The CELP codec structure can be improved and used at rates below 4.8kbits/s by classifying speech segments into voiced, unvoiced, and transition frames, which are then coded differently with a specially designed encoder for each type. For example, for unvoiced frames the encoder will not use any long-term prediction, whereas for voiced frames such prediction is vital but the fixed codebook may be less important. Such class-dependent codecs are capable of producing reasonable quality speech at bit rates of 2.4kbits/s. Multi-band excitation (MBE) codecs work by declaring some regions the frequency domain as voiced and others as unvoiced. They transmit for each frames a pitch period, spectral magnitude and phase information, and voiced/unvoiced decisions for the harmonics of the fundamental frequency.

This structure produces a good quality speech at 8kbits/s. Table 1 provides a summary of some of the most significant CELP coders.

Higher bandwidths than that of the telephone bandwidth result in major subjective improvements.
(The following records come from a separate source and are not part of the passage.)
theorem fr_execLateError (ch : Nat) (desc : DescRef) (status : Byte) (s : State) : FrR 41943714 s (execLateError ch desc status s) := by
  unfold execLateError
  repeat' (first
    | exact Or.inl rfl
    | exact Or.inr rfl
    | lift_lets
    | (intro u_; refine Fr.cut (M := 41943714) (s := s) (t := u_) ?_ fun hu_ => ?_; (on_goal 2 => clear_value u_); (on_goal 1 => subst u_))
    | intro v_
    | with_reducible refine FrR.within ?_
    | with_reducible refine FrR.next ?_
    | with_reducible exact FrR.fault
    | with_reducible refine Fr.ite ?_ ?_
    | with_reducible apply fr_whenOpen
    | ((with_reducible apply Fr.step); (on_goal 1 => first | with_reducible apply fr_setChan | with_reducible apply fr_lateError); (on_goal 1 => exact rfl))
    | exact rfl
    | intro v_
    | split
    | (clear_value *; split)
    | with_reducible assumption
    | with_reducible exact Fr.refl _ _
    | with_reducible refine Fr.upd ‹_› ?_ ?_ ?_ ?_ ?_ ?_ ?_ ?_ ?_ ?_ ?_ ?_ ?_ ?_ ?_ ?_ ?_ ?_ ?_ ?_ ?_ ?_ ?_ ?_ ?_ ?_ ?_ ?_ ?_
    | with_reducible refine Fr.upd (Fr.refl _ _) ?_ ?_ ?_ ?_ ?_ ?_ ?_ ?_ ?_ ?_ ?_ ?_ ?_ ?_ ?_ ?_ ?_ ?_ ?_ ?_ ?_ ?_ ?_ ?_ ?_ ?_ ?_ ?_ ?_)

theorem fr_packetDone (n status : Nat) (s : State) : Fr 128 s (packetDone n status s) := by
  unfold packetDone
  repeat' (first
    | exact Or.inl rfl
    | exact Or.inr rfl
    | lift_lets
    | (intro u_; refine Fr.cut (M := 128) (s := s) (t := u_) ?_ fun hu_ => ?_; (on_goal 2 => clear_value u_); (on_goal 1 => subst u_))
    | intro v_
    | with_reducible refine Fr.ite ?_ ?_
    | ((with_reducible apply Fr.step); (on_goal 1 => first | with_reducible apply fr_setChan | with_reducible apply fr_countBurst); (on_goal 1 => exact rfl))
    | with_reducible assumption
    | with_reducible exact Fr.refl _ _
    | with_reducible refine Fr.upd ‹_› ?_ ?_ ?_ ?_ ?_ ?_ ?_ ?_ ?_ ?_ ?_ ?_ ?_ ?_ ?_ ?_ ?_ ?_ ?_ ?_ ?_ ?_ ?_ ?_ ?_ ?_ ?_ ?_ ?_
    | with_reducible refine Fr.upd (Fr.refl _ _) ?_ ?_ ?_ ?_ ?_ ?_ ?_ ?_ ?_ ?_ ?_ ?_ ?_ ?_ ?_ ?_ ?_ ?_ ?_ ?_ ?_ ?_ ?_ ?_ ?_ ?_ ?_ ?_ ?_)

theorem fr_writeBackAt (n : Nat) (d : PktDesc) (status len : Nat) (sop eop trunc : Bool) (z : Nat × Nat) (s : State) : Fr 160 s (writeBackAt n d status len sop eop trunc z s) := by
  unfold writeBackAt
  repeat' (first
    | exact Or.inl rfl
    | exact Or.inr rfl
    | lift_lets
    | (intro u_; refine Fr.cut (M := 160) (s := s) (t := u_) ?_ fun hu_ => ?_; (on_goal 2 => clear_value u_); (on_goal 1 => subst u_))
    | intro v_
    | with_reducible refine Fr.ite ?_ ?_
    | ((with_reducible apply Fr.step); (on_goal 1 => first | with_reducible apply fr_emit | with_reducible apply fr_packetDone); (on_goal 1 => exact rfl))
    | with_reducible assumption
    | with_reducible exact Fr.refl _ _)

theorem fr_writeBack (n : Nat) (d : PktDesc) (status len : Nat) (sop eop trunc : Bool) (s : State) : Fr 160 s (writeBack n d status len sop eop trunc s) := by
  unfold writeBack
  repeat' (first
    | exact Or.inl rfl
    | exact Or.inr rfl
    | with_reducible refine Fr.ite ?_ ?_
    | ((with_reducible apply Fr.step); (on_goal 1 => first | with_reducible apply fr_writeBackAt); (on_goal 1 => exact rfl))
    | with_reducible assumption
    | with_reducible exact Fr.refl _ _)

theorem fr_writeBackRefused (n pos status : Nat) (s : State) : Fr 160 s (writeBackRefused n pos status s) := by
  unfold writeBackRefused
  repeat' (first
    | exact Or.inl rfl
    | exact Or.inr rfl
    | with_reducible refine Fr.ite ?_ ?_
    | ((with_reducible apply Fr.step); (on_goal 1 => first | with_reducible apply fr_emit | with_reducible apply fr_packetDone); (on_goal 1 => exact rfl))
    | with_reducible assumption
    | with_reducible exact Fr.refl _ _)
Thus a bandwidth of 50 to 20 kHz not only improves the intelligibility and naturalness of audio and speech, but also adds a feeling of transparent communication, making speaker recognition easier. However, this will result in the necessity of storing and transmitting a much larger amount of data, unless efficient wideband coding schemes are used. Wideband speech and audio coding intend to minimize the storage and transmission costs while providing an audio and speech signal with no audible differences between the compressed and the actual signals with 20kHz or higher bandwidth and a dynamic range equal of above 90 dB.Four key technology aspects play a very important role to achieve this goal: the perceptual coding, frequency domain coding, window switching, and dynamic bit allocation. Using these features the speech signal is divided into a set of non-uniform subbands to encode with more precision the perceptually more significant components and with fewer bits the perceptually less significant frequency components. The subband approach also allows the use of the masking effect in which the frequency components close to those with larger amplitude are masked, and then they can be discharged without audible degradation. These features, together with a dynamic bit allocation, allow significant reduction of the total bits required for encoding the audio signal without perceptible degradation of the audio signalquality. Some of the most representative coders of this type are listed in Table 2.